Признаться, на нас это произвело сильное впечатление. И мы больше стали присматриваться не к монументальным проспектам и фасадам, а к стилю жизни города. Здесь, как выясняется, опасны громкие эпитеты, поспешные оценки и излишняя восторженность. Все живет благородным постижением. Не поймешь иной раз, в чем истинная интеллигентность. Потому-то сложно разобраться, с кем встречаешься на улице или кафе: с одним из академиков или инженером, студентом или уже доктором наук. Трудно верить фантастам, рассказывающим о городах будущего, о городах трудового братства. Но академический центр не фантастика. Он реален разумом и волей, энтузиазмом мысли, академичностью седовласых и жизнелюбием безусых людей.

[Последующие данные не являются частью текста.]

-- ==== Sys2Proof/Laws/KeptPhases.lean ====
section
/-! SUPPORT. What the operations of Machine/Phases.lean keep. -/

namespace Sys2Proof.Machine

open Sys2Proof

variable {s t : State}

theorem trigger_kept {a0 : Nat} {a1 : Nat} (h : Kept s t) :
    Kept s (trigger a0 a1 t) := by
  unfold trigger
  repeat' first
    | with_reducible first
        | assumption | apply ite_kept | apply bump_kept | apply onCrew_kept
    | intro _
    | decide

theorem tickTriggers_kept (h : Kept s t) :
    Kept s (tickTriggers t) := by
  unfold tickTriggers
  repeat' first
    | with_reducible first
        | assumption | apply forAll_kept | apply trigger_kept
    | intro _

theorem fireTriggers_kept {a1 : Nat} (h : Kept s t) :
    Kept s (fireTriggers t a1) := by
  unfold fireTriggers
  dsimp only
  repeat' first
    | with_reducible first
        | assumption | apply foldl_kept | apply foldl_fst_kept | apply onCrew_kept | apply trigger_kept
    | intro _

theorem cycleTriggers_kept {a0 : Bool} (h : Kept s t) :
    Kept s (cycleTriggers a0 t) := by
  unfold cycleTriggers
  dsimp only
  repeat' with_reducible first
    | assumption | apply ite_kept | apply ite_fst_kept | apply foldl_kept | apply foldl_fst_kept
    | apply fireTriggers_kept | apply tickTriggers_kept

theorem pulseTrigger_kept {a0 : Nat} {a1 : Nat} {a2 : Nat} (h : Kept s t) :
    Kept s (pulseTrigger a0 a1 a2 t) := by
  unfold pulseTrigger
  dsimp only
  repeat' first
    | with_reducible first
        | assumption | apply ite_kept | apply fireTriggers_kept | apply onCrew_kept
    | intro _

theorem zeroTrims_kept {a0 : Nat} (h : Kept s t) :
    Kept s (zeroTrims a0 t) := by
  unfold zeroTrims
  repeat' first
    | with_reducible first
        | assumption | apply put_kept
    | intro _
    | decide

theorem passRoles_kept {a0 : Nat} {a1 : Nat} (h : Kept s t) :
    Kept s (passRoles a0 a1 t) := by
  unfold passRoles
  dsimp only
  repeat' first
    | with_reducible first
        | assumption | apply ite_kept | apply put_kept
    | intro _
    | decide

theorem parkPhases_kept {a0 : PhaseSt} {a1 : Bool} {a2 : Nat} (h : Kept s t) :
    Kept s (parkPhases a0 a1 a2 t) := by
  unfold parkPhases
  dsimp only
  repeat' first
    | with_reducible first
        | assumption | apply ite_kept | apply bump_kept | apply forAll_kept | apply onCrew_kept
        | apply put_kept | apply setPhase_kept | apply zeroTrims_kept
    | intro _
    | decide

theorem idlePhases_kept {a0 : Nat} (h : Kept s t) :
    Kept s (idlePhases a0 t) := by
  unfold idlePhases
  repeat' with_reducible first
    | assumption | apply parkPhases_kept

theorem stopPhases_kept {a0 : Nat} (h : Kept s t) :
    Kept s (stopPhases a0 t) := by
  unfold stopPhases
  repeat' with_reducible first
    | assumption | apply parkPhases_kept

theorem startRing_kept {a0 : Nat} (h : Kept s t) :
    Kept s (startRing a0 t) := by
  unfold startRing
  dsimp only
  repeat' first
    | with_reducible first
        | assumption | apply ite_kept | apply forAll_kept | apply put_kept | apply setPhase_kept
        | apply zeroTrims_kept
    | intro _
    | decide

theorem endRegulation_kept {a0 : Nat} (h : Kept s t) :
    Kept s (endRegulation a0 t) := by
  unfold endRegulation
  repeat' first
    | with_reducible first
        | assumption | apply onCrew_kept | apply put_kept
    | intro _
    | decide

theorem setMar_kept {a1 : Nat} {a2 : Marshal} (h : Kept s t) :
    Kept s (State.setMar t a1 a2) := by
  unfold State.setMar
  repeat' first
    | with_reducible first
        | assumption | apply Kept.refl
    | intro _
    | decide
    | split
    | (with_reducible apply upd_kept); with_reducible first
        | assumption

theorem startHeld_kept {a0 : Nat} (h : Kept s t) :
    Kept s (startHeld a0 t) := by
  unfold startHeld
  dsimp only
  repeat' first
    | with_reducible first
        | assumption | apply ite_kept | apply raise_kept | apply setMar_kept
    | intro _

theorem reachOn_kept {a0 : Nat} (h : Kept s t) :
    Kept s (reachOn a0 t) := by
  unfold reachOn
  repeat' with_reducible first
    | assumption | apply setCst_kept | apply startHeld_kept

theorem settleOff_kept {a0 : Nat} (h : Kept s t) :
    Kept s (settleOff a0 t) := by
  unfold settleOff
  repeat' with_reducible first
    | assumption | apply ite_kept | apply onPlane_kept

theorem offCrew_kept {a1 : Nat} (h : Kept s t) :
    Kept s (offCrew t a1) := by
  unfold offCrew
  repeat' first
    | with_reducible first
        | assumption | apply ite_kept | apply setCst_kept
    | intro _

theorem rampOver_kept {a0 : Nat} (h : Kept s t) :
    Kept s (rampOver a0 t) := by
  unfold rampOver
  repeat' first
    | with_reducible first
        | assumption | apply ite_kept | apply forAll_kept | apply offCrew_kept | apply onPlane_kept
        | apply settleOff_kept
    | intro _

theorem darkCheck_kept {a0 : Nat} (h : Kept s t) :
    Kept s (darkCheck a0 t) := by
  unfold darkCheck
  dsimp only
  repeat' first
    | with_reducible first
        | assumption | apply ite_kept | apply forAll_kept | apply idlePhases_kept | apply raisePlane_kept
        | apply rampOver_kept | apply startHeld_kept
    | intro _

theorem selectInterleaved_kept {a0 : Nat} (h : Kept s t) :
    Kept s (selectInterleaved a0 t) := by
  unfold selectInterleaved
  repeat' first
    | with_reducible first
        | assumption | apply onCrew_kept | apply put_kept
    | intro _
    | decide

theorem selectZero_kept {a0 : Nat} (h : Kept s t) :
    Kept s (selectZero a0 t) := by
  unfold selectZero
  repeat' first
    | with_reducible first
        | assumption | apply onCrew_kept | apply put_kept
    | intro _
    | decide

theorem startRejoin_kept {a0 : Nat} (h : Kept s t) :
    Kept s (startRejoin a0 t) := by
  unfold startRejoin
  repeat' with_reducible first
    | assumption | apply selectInterleaved_kept | apply setCst_kept

theorem rejoinCrew_kept {a0 : Nat} (h : Kept s t) :
    Kept s (rejoinCrew a0 t) := by
  unfold rejoinCrew
  repeat' first
    | with_reducible first
        | assumption | apply ite_kept | apply onCrew_kept | apply startRejoin_kept
    | intro _

theorem shed_kept {a0 : Nat} (h : Kept s t) :
    Kept s (shed a0 t) := by
  unfold shed
  repeat' with_reducible first
    | assumption | apply onCrew_kept | apply setCst_kept

theorem forcedDown_kept {a0 : Nat} (h : Kept s t) :
    Kept s (forcedDown a0 t) := by
  unfold forcedDown
  dsimp only
  repeat' first
    | with_reducible first
        | assumption | apply ite_kept | apply darkCheck_kept | apply endRegulation_kept | apply idlePhases_kept
        | apply onCrew_kept | apply put_kept | apply setCst_kept | apply shed_kept
    | intro _
    | decide
    | split

theorem strike_kept {a0 : Nat} {a1 : Nat} {a2 : Nat} (h : Kept s t) :
    Kept s (strike a0 a1 a2 t) := by
  unfold strike
  dsimp only
  repeat' first
    | with_reducible first
        | assumption | apply ite_kept | apply forcedDown_kept | apply passRoles_kept | apply putBit_kept
        | apply put_kept | apply raise_kept | apply setPhase_kept | apply zeroTrims_kept
    | intro _
    | decide
    | split
    | (with_reducible apply upd_kept); with_reducible first
        | assumption | apply setPhase_kept

theorem dither_kept {a0 : Nat} (h : Kept s t) :
    Kept s (dither a0 t).1 := by
  unfold dither
  dsimp only
  repeat' first
    | with_reducible first
        | assumption | apply ite_kept | apply ite_fst_kept | apply onCrew_kept
    | intro _

theorem stepEvent_kept {a0 : Nat} {a1 : Bool} (h : Kept s t) :
    Kept s (stepEvent a0 a1 t) := by
  unfold stepEvent
  dsimp only
  repeat' first
    | with_reducible first
        | assumption | apply ite_kept | apply bump_kept | apply onCrew_kept | apply put_kept
    | intro _
    | decide

theorem beginHold_kept {a0 : Nat} (h : Kept s t) :
    Kept s (beginHold a0 t) := by
  unfold beginHold
  repeat' first
    | with_reducible first
        | assumption | apply ite_kept | apply bump_kept | apply put_kept
    | intro _
    | decide

theorem pulse_kept {a0 : Nat} {a1 : Nat} {a2 : Nat} {a3 : Nat} {a4 : Nat} (h : Kept s t) :
    Kept s (pulse a0 a1 a2 a3 a4 t) := by
  unfold pulse
  dsimp only
  repeat' first
    | with_reducible first
        | assumption | apply ite_kept | apply ite_fst_kept | apply beginHold_kept | apply dither_kept
        | apply onCrew_kept | apply onPhase_kept | apply pulseTrigger_kept | apply put_kept
        | apply stepEvent_kept
    | intro _
    | decide
    | split

theorem execPulse_goes {a0 : Nat} {a1 : Nat} {a2 : Nat} {a3 : Nat} {a4 : Nat} (h : Kept s t) :
    Goes s (execPulse a0 a1 a2 a3 a4 t) := by
  unfold execPulse
  repeat' with_reducible first
    | assumption | apply next_goes | apply ite_goes | apply pulse_kept

theorem execEndOfOnTime_goes {a0 : Nat} {a1 : Nat} (h : Kept s t) :
    Goes s (execEndOfOnTime a0 a1 t) := by
  unfold execEndOfOnTime
  dsimp only
  repeat' first
    | with_reducible first
        | assumption | apply next_goes | apply ite_goes | apply ite_kept | apply put_kept | apply setPhase_kept
        | apply strike_kept
    | intro _
    | decide

theorem execMinimumOffTimeEnd_goes {a0 : Nat} (h : Kept s t) :
    Goes s (execMinimumOffTimeEnd a0 t) := by
  unfold execMinimumOffTimeEnd
  dsimp only
  repeat' first
    | with_reducible first
        | assumption | apply next_goes | apply ite_goes | apply ite_kept | apply setPhase_kept
    | intro _

theorem execFastLimitTrip_goes {a0 : Nat} (h : Kept s t) :
    Goes s (execFastLimitTrip a0 t) := by
  unfold execFastLimitTrip
  dsimp only
  repeat' first
    | with_reducible first
        | assumption | apply next_goes | apply ite_goes | apply ite_kept | apply bump_kept
        | apply setPhase_kept | apply strike_kept
    | intro _
    | decide

theorem execBlankEnd_goes {a0 : Nat} (h : Kept s t) :
    Goes s (execBlankEnd a0 t) := by
  unfold execBlankEnd
  dsimp only
  repeat' with_reducible first
    | assumption | apply next_goes | apply ite_goes | apply ite_kept | apply setPhase_kept

theorem execTripWindow_goes {a0 : Nat} (h : Kept s t) :
    Goes s (execTripWindow a0 t) := by
  unfold execTripWindow
  repeat' first
    | with_reducible first
        | assumption | apply next_goes | apply ite_goes | apply forAll_kept | apply onPhase_kept
    | intro _

theorem execOverTemp_goes {a0 : Nat} {a1 : Bool} {a2 : Bool} (h : Kept s t) :
    Goes s (execOverTemp a0 a1 a2 t) := by
  unfold execOverTemp
  dsimp only
  repeat' first
    | with_reducible first
        | assumption | apply next_goes | apply ite_goes | apply ite_kept | apply putBit_kept
        | apply strike_kept
    | intro _
    | decide

theorem restoreOne_kept {a0 : Nat} {a2 : Nat} (h : Kept s t) :
    Kept s (restoreOne a0 t a2) := by
  unfold restoreOne
  dsimp only
  repeat' first
    | with_reducible first
        | assumption | apply ite_kept | apply onPhase_kept | apply put_kept | apply zeroTrims_kept
    | intro _
    | decide

theorem restore_kept {a0 : Nat} {a1 : Nat} (h : Kept s t) :
    Kept s (restore a0 a1 t) := by
  unfold restore
  dsimp only
  repeat' first
    | with_reducible first
        | assumption | apply ite_kept | apply forAll_kept | apply put_kept | apply rejoinCrew_kept
        | apply restoreOne_kept
    | intro _
    | decide

theorem execBalanceTrim_goes {a0 : Nat} (h : Kept s t) :
    Goes s (execBalanceTrim a0 t) := by
  unfold execBalanceTrim
  dsimp only
  repeat' first
    | with_reducible first
        | assumption | apply next_goes | apply ite_goes | apply ite_kept | apply forAll_kept | apply put_kept
    | intro _
    | decide

theorem execCrewOverload_goes {a0 : Nat} (h : Kept s t) :
    Goes s (execCrewOverload a0 t) := by
  unfold execCrewOverload
  repeat' first
    | with_reducible first
        | assumption | apply next_goes | apply ite_goes | apply ite_kept | apply bump_kept
        | apply latchStatus_kept | apply put_kept | apply raiseCrew_kept
    | intro _
    | decide

theorem execFoldOffset_goes {a0 : Nat} (h : Kept s t) :
    Goes s (execFoldOffset a0 t) := by
  unfold execFoldOffset
  dsimp only
  repeat' first
    | with_reducible first
        | assumption | apply next_goes | apply ite_goes | apply ite_kept | apply mark_kept | apply onCrew_kept
        | apply put_kept | apply reachOn_kept
    | intro _
    | decide

theorem execOverloadUnresolved_goes {a0 : Nat} (h : Kept s t) :
    Goes s (execOverloadUnresolved a0 t) := by
  unfold execOverloadUnresolved
  repeat' with_reducible first
    | assumption | apply next_goes | apply ite_goes | apply ite_kept | apply raiseCrew_kept

theorem execTestPulse_goes {a0 : Nat} {a1 : Nat} {a2 : Nat} (h : Kept s t) :
    Goes s (execTestPulse a0 a1 a2 t) := by
  unfold execTestPulse
  dsimp only
  repeat' first
    | with_reducible first
        | assumption | apply next_goes | apply ite_goes | apply ite_kept | apply forAll_kept
        | apply pulseTrigger_kept | apply setPhase_kept
    | intro _

theorem loadSeed_kept {a0 : Nat} (h : Kept s t) :
    Kept s (loadSeed a0 t) := by
  unfold loadSeed
  dsimp only
  repeat' with_reducible first
    | assumption | apply ite_kept | apply onCrew_kept

theorem execPhaseCurrentReachesZero_goes {a0 : Nat} (h : Kept s t) :
    Goes s (execPhaseCurrentReachesZero a0 t) := by
  unfold execPhaseCurrentReachesZero
  dsimp only
  repeat' with_reducible first
    | assumption | apply next_goes | apply ite_goes | apply ite_kept | apply setPhase_kept

end Sys2Proof.Machine
end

Их тревожит одно. Об этом они часто спорят. «А не слишком ли мы стандартно живем?» Может, поэтому так неистощима их изобретательность? В обыкновенных кафе они создают клубы, как говорится, по интересам. В «Вавилоне» объединены изучающие иностранный язык. «Элита» привлекает танцоров. «Под интегралом» собираются почитатели юмора и сатиры. Стремление к индивидуальности чувствуется во всем — в жизни и в научных свершениях. И наверно, от этого им легче подняться над «мирскими» делами — над проблемой свежего молока и мебели, низких потолков и автобусного расписания. Зато какие волнения бывают по поводу защиты той или иной диссертационной работы! Сколько азарта в ходе соревнования умов!

Конечно, многое зависит от бодрости ума, свежести мышления, смелости фантазии. И у этого города не отнимешь ни молодости, ни темперамента. Здесь двадцатипятилетним поручается то, что в столице, например, делают сорокалетние. Да и сама наука, которую мы невольно отождествляем с седовласым жрецом, выглядит тут явно моложе. Если пойдет так и дальше, то научному миру придется в недалеком будущем иметь дело с сибирскими академиками, средний возраст которых не будет превышать тридцати лет. Ученые нового поколения не похожи на рассеянных профессоров ушедших десятилетий. Им не приходится готовить себе материалы и приборы для опытов, как это бывало у исследователей прошлого. В Академгородке им дано все. Они лишены лишь одного — права на творческое спокойствие.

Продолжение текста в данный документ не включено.